Synchrotron Emission from the Shell-Like Supernova Remnants and the Cosmic-Ray Origin

Hiroshi Tomida

We observed three shell-like supernova remnants (SNRs; G347.3-0.5, RCW86, and G156.2+5.7) with the ASCA satellite. With the spectroscopic and imaging analysis, we found both non-thermal and thermal X-rays from all of these SNRs.

The thermal emission of G347.3-0.5 is weak. This indicates that the SNR is either old, or very young with small swept-up matter. In RCW86, we found that the abundance pattern for each element is similar to that of SNR 0102-72.3 in the Small Magellanic Cloud. This suggests that RCW86 has type-II SN origin, and is consistent with the report that RCW86 resides in an OB star association. In G156.2+5.7, we found abundance concentration in the SNR center region. This is the second example among the middle-aged SNRs after Cygnus Loop. We suspect that some amount of ejecta still remains in the core region.

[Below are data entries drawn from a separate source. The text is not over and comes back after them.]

/-- R134's bound on word 10: a number with no bit from 13 on is below `2 ^ 13`. -/
theorem packWords_last_le {bits : List Bool} (hlen : bits.length = 333) :
    ((packWords bits).getD 10 0#32).toNat ≤ 0x00001FFF := by
  refine Nat.le_of_lt_succ (Nat.lt_pow_two_of_testBit (n := 13) _ fun i hi => ?_)
  rcases Nat.lt_or_ge i 32 with hi' | hi'
  · exact packWords_getLsbD_padding hlen hi hi'
  · exact BitVec.getLsbD_of_ge _ _ hi'

/-- Settles O8: every length by the bit law of `packWords`, and then at length 333. -/
theorem domainStreamShape : Obligations.DomainStreamShape := by
  refine ⟨fun bits => ⟨packWords_map_toNat bits, packWords_length bits, fun k i hi => packWords_getLsbD bits k hi⟩,
    fun bits hlen => ⟨?count, fun k i _ hi => packWords_getLsbD bits k hi,
      fun i hi => packWords_getLsbD bits 10 (by omega),
      fun i hi hi' => packWords_getLsbD_padding hlen hi (by omega), packWords_last_le hlen⟩⟩
  case count => rw [packWords_length, hlen]

end Sys2Proof.Machine
end

section
/-! PROOFS. What no operation writes once it holds a value (41_sequencer.md R161, R165; 70_reset_and_hazards.md R263,
R265): the configuration, `BITS`, the operands that `START` bound, and `WS`. Two operations write any of it, each behind a
gate that its own write closes: BOOT's `ENCODE` and a successful `START`. -/

namespace Sys2Proof.Machine

/-- What is settled at power-on and during boot, with the two marks that say how far boot has come. -/
def State.bootStores (s : State) : (Config × List Bool) × (Bool × BitVec 32 × Nat) × (Bool × List Word) :=
  ((s.cfg, s.bits), (s.started, s.cfgFreq, s.cfgPin), (s.wsStored, s.ws))

theorem bootStores_eq_iff {s t : State} :
    t.bootStores = s.bootStores ↔
      (t.cfg = s.cfg ∧ t.bits = s.bits) ∧ (t.started = s.started ∧ t.cfgFreq = s.cfgFreq ∧ t.cfgPin = s.cfgPin) ∧
        t.wsStored = s.wsStored ∧ t.ws = s.ws := by
  simp [State.bootStores]

@[simp] theorem tick_bootStores (s : State) : (tick s).bootStores = s.bootStores := by
  simp [bootStores_eq_iff]

theorem ticksN_bootStores (n : Nat) (s : State) : (ticksN n s).bootStores = s.bootStores :=
  ticksN_keeps (P := fun u => u.bootStores = s.bootStores) (fun u h => (tick_bootStores u).trans h) n s rfl

/-- `ENCODE` stores the stream only where none is stored. -/
theorem execEncode_bootStores {bits : List Bool} {width : Nat} {s t : State} (h : execEncode bits width s = .next t) :
    t.bootStores = s.bootStores ∨
      s.wsStored = false ∧ t.bootStores = (storeStream (packWords bits) s).bootStores := by
  obtain ⟨-, -, rfl⟩ := execEncode_next.mp h
  cases hboot : isBootEncode bits width s with
  | false => exact .inl rfl
  | true =>
    have hopen : s.wsStored = false := by
      rw [isBootEncode, Bool.and_eq_true, Bool.and_eq_true, Bool.not_eq_true'] at hboot
      exact hboot.1.1
    exact .inr ⟨hopen, rfl⟩

/-- `START` binds its operands only where the sequencer is not started; a `ConfigError` binds nothing. -/
theorem execStart_bootStores {f : BitVec 32} {p : Nat} {s t : State} (h : execStart f p s = .next t) :
    t.bootStores = s.bootStores ∨ s.started = false ∧ t.bootStores = (bindSequencer f p s).bootStores := by
  obtain ⟨-, hopen, ⟨-, rfl⟩ | ⟨-, rfl⟩⟩ := execStart_next.mp h
  · exact .inl rfl
  · exact .inr ⟨hopen, rfl⟩

/-- All that an operation can do to these stores. -/
theorem exec_bootStores {i : Instr} {s t : State} (h : exec i s = .next t) :
    t.bootStores = s.bootStores ∨
      (∃ words, s.wsStored = false ∧ t.bootStores = (storeStream words s).bootStores) ∨
      ∃ f p, s.started = false ∧ t.bootStores = (bindSequencer f p s).bootStores := by
  cases i with
  | encode bits width => exact (execEncode_bootStores h).imp_right fun hw => .inl ⟨_, hw⟩
  | start f p => exact (execStart_bootStores h).imp_right fun hb => .inr ⟨f, p, hb⟩
  | symOn => obtain ⟨-, -, -, rfl⟩ := execSymOn_next.mp h; exact .inl (tick_bootStores s)
  | symOff => obtain ⟨-, -, -, rfl⟩ := execSymOff_next.mp h; exact .inl (tick_bootStores s)
  | word w => obtain ⟨-, -, -, ht⟩ := execWord_next.mp h; exact .inl (ht ▸ ticksN_bootStores W s)
  | wordZero => obtain ⟨-, -, -, ht⟩ := execWordZero_next.mp h; exact .inl (ht ▸ ticksN_bootStores W s)
  | tickPull => obtain ⟨-, -, -, -, rfl⟩ := execTickPull_next.mp h; exact .inl (tick_bootStores s)
  | tickShift => obtain ⟨-, -, -, rfl⟩ := execTickShift_next.mp h; exact .inl (tick_bootStores s)
  | tickStarve => obtain ⟨-, -, -, -, rfl⟩ := execTickStarve_next.mp h; exact .inl (tick_bootStores s)
  | enq w => obtain ⟨-, -, ⟨-, rfl⟩ | ⟨-, rfl⟩⟩ := execEnq_next.mp h <;> exact .inl rfl
  | flush => obtain ⟨-, -, ⟨-, rfl⟩ | ⟨-, rfl⟩⟩ := execFlush_next.mp h <;> exact .inl rfl
  | ctlBegin => obtain ⟨-, -, -, -, -, rfl⟩ := execCtlBegin_next.mp h; exact .inl rfl
  | ctlSend => obtain ⟨-, -, -, -, -, ⟨-, rfl⟩ | ⟨-, rfl⟩⟩ := execCtlSend_next.mp h <;> exact .inl rfl
  | ctlEndPass => obtain ⟨-, -, -, -, -, rfl⟩ := execCtlEndPass_next.mp h; exact .inl rfl
  | ctlToFlush => obtain ⟨-, -, -, -, ⟨-, rfl⟩ | ⟨-, rfl⟩⟩ := execCtlToFlush_next.mp h <;> exact .inl rfl
  | ctlToCool => obtain ⟨-, -, -, rfl⟩ := execCtlToCool_next.mp h; exact .inl rfl
  | ctlCoolDone => obtain ⟨-, -, -, ⟨-, rfl⟩ | ⟨-, rfl⟩⟩ := execCtlCoolDone_next.mp h <;> exact .inl rfl
  | fbToggle => obtain ⟨-, -, rfl⟩ := execFbToggle_next.mp h; exact .inl rfl
  | fbIdle => obtain ⟨-, -, rfl⟩ := execFbIdle_next.mp h; exact .inl rfl

/-- Settles O25: the write of `WS` needs it not stored, the write of `cfg_freq` and `cfg_pin` needs no `START` before. -/
theorem configurationNeverChanges : Obligations.ConfigurationNeverChanges := by
  intro i s t h
  obtain hsame | ⟨words, hopen, hstore⟩ | ⟨f, p, hopen, hbind⟩ := exec_bootStores h
  · obtain ⟨⟨hcfg, hbits⟩, ⟨hstarted, hfreq, hpin⟩, hstored, hws⟩ := bootStores_eq_iff.mp hsame
    exact ⟨hcfg, hbits, fun hs => ⟨hstarted.trans hs, hfreq, hpin⟩, fun hs => ⟨hstored.trans hs, hws⟩⟩
  · obtain ⟨⟨hcfg, hbits⟩, ⟨hstarted, hfreq, hpin⟩, -⟩ := bootStores_eq_iff.mp hstore
    exact ⟨hcfg, hbits, fun hs => ⟨hstarted.trans hs, hfreq, hpin⟩, fun hs => by simp [hopen] at hs⟩
  · obtain ⟨⟨hcfg, hbits⟩, -, hstored, hws⟩ := bootStores_eq_iff.mp hbind
    exact ⟨hcfg, hbits, fun hs => by simp [hopen] at hs, fun hs => ⟨hstored.trans hs, hws⟩⟩

end Sys2Proof.Machine
end

section
/-! PROOFS. The line form of the operations (30_encoding.md R100 to R102, R110 to R112): each operand's decoder is the
inverse of what `encode` writes, so the decoder and the encoder undo each other. -/

namespace Sys2Proof

theorem decodeBits_map_toNat : ∀ bits : List Bool, decodeBits (bits.map Bool.toNat) = some bits
  | [] => rfl
  | b :: bs => by
    have hb : decodeBit b.toNat = some b := by cases b <;> rfl
    simp only [List.map_cons, decodeBits, hb, decodeBits_map_toNat bs]

theorem decodeBit_eq_some {n : Nat} {b : Bool} (h : decodeBit n = some b) : b.toNat = n := by
  match n, h with
  | 0, h => cases h; rfl
  | 1, h => cases h; rfl

theorem decodeBits_eq_some : ∀ {ns : List Nat} {bits : List Bool}, decodeBits ns = some bits → bits.map Bool.toNat = ns
  | [], bits, h => by cases h; rfl
  | n :: ns, bits, h => by
    rw [decodeBits] at h
    split at h
    next b bs hb hbs =>
      cases h
      rw [List.map_cons, decodeBit_eq_some hb, decodeBits_eq_some hbs]
    next => cases h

The non-thermal component is likely to be synchrotron emissions from extremely high-energy electrons. These discoveries of the synchrotron X-rays in shell-like SNRs follows those of SN1006, CasA, and IC443. Comparing the X-ray data with the radio results, we found that the synchrotron spectra break at 5-400eV. This indicates that the electron spectra break at (5-40)x10**12eV, which are higher than the break energy of the electron spectrum observed at the earth. The electron spectra are well described with the standard acceleration model. Neither SN-type nor direction of the magnetic field is essential for the acceleration efficiency. Using the model, we estimated the possible maximum energy of protons to be 10**14.5eV, which is close to so called 'knee' energy. We also estimated the total energy of electrons accelerated in SNRs to be 2x10 erg in average. We may approach to a goal to solve the long-standing problem of acceleration mechanism of the cosmic-ray, at least to energies less than 10**14.5 eV.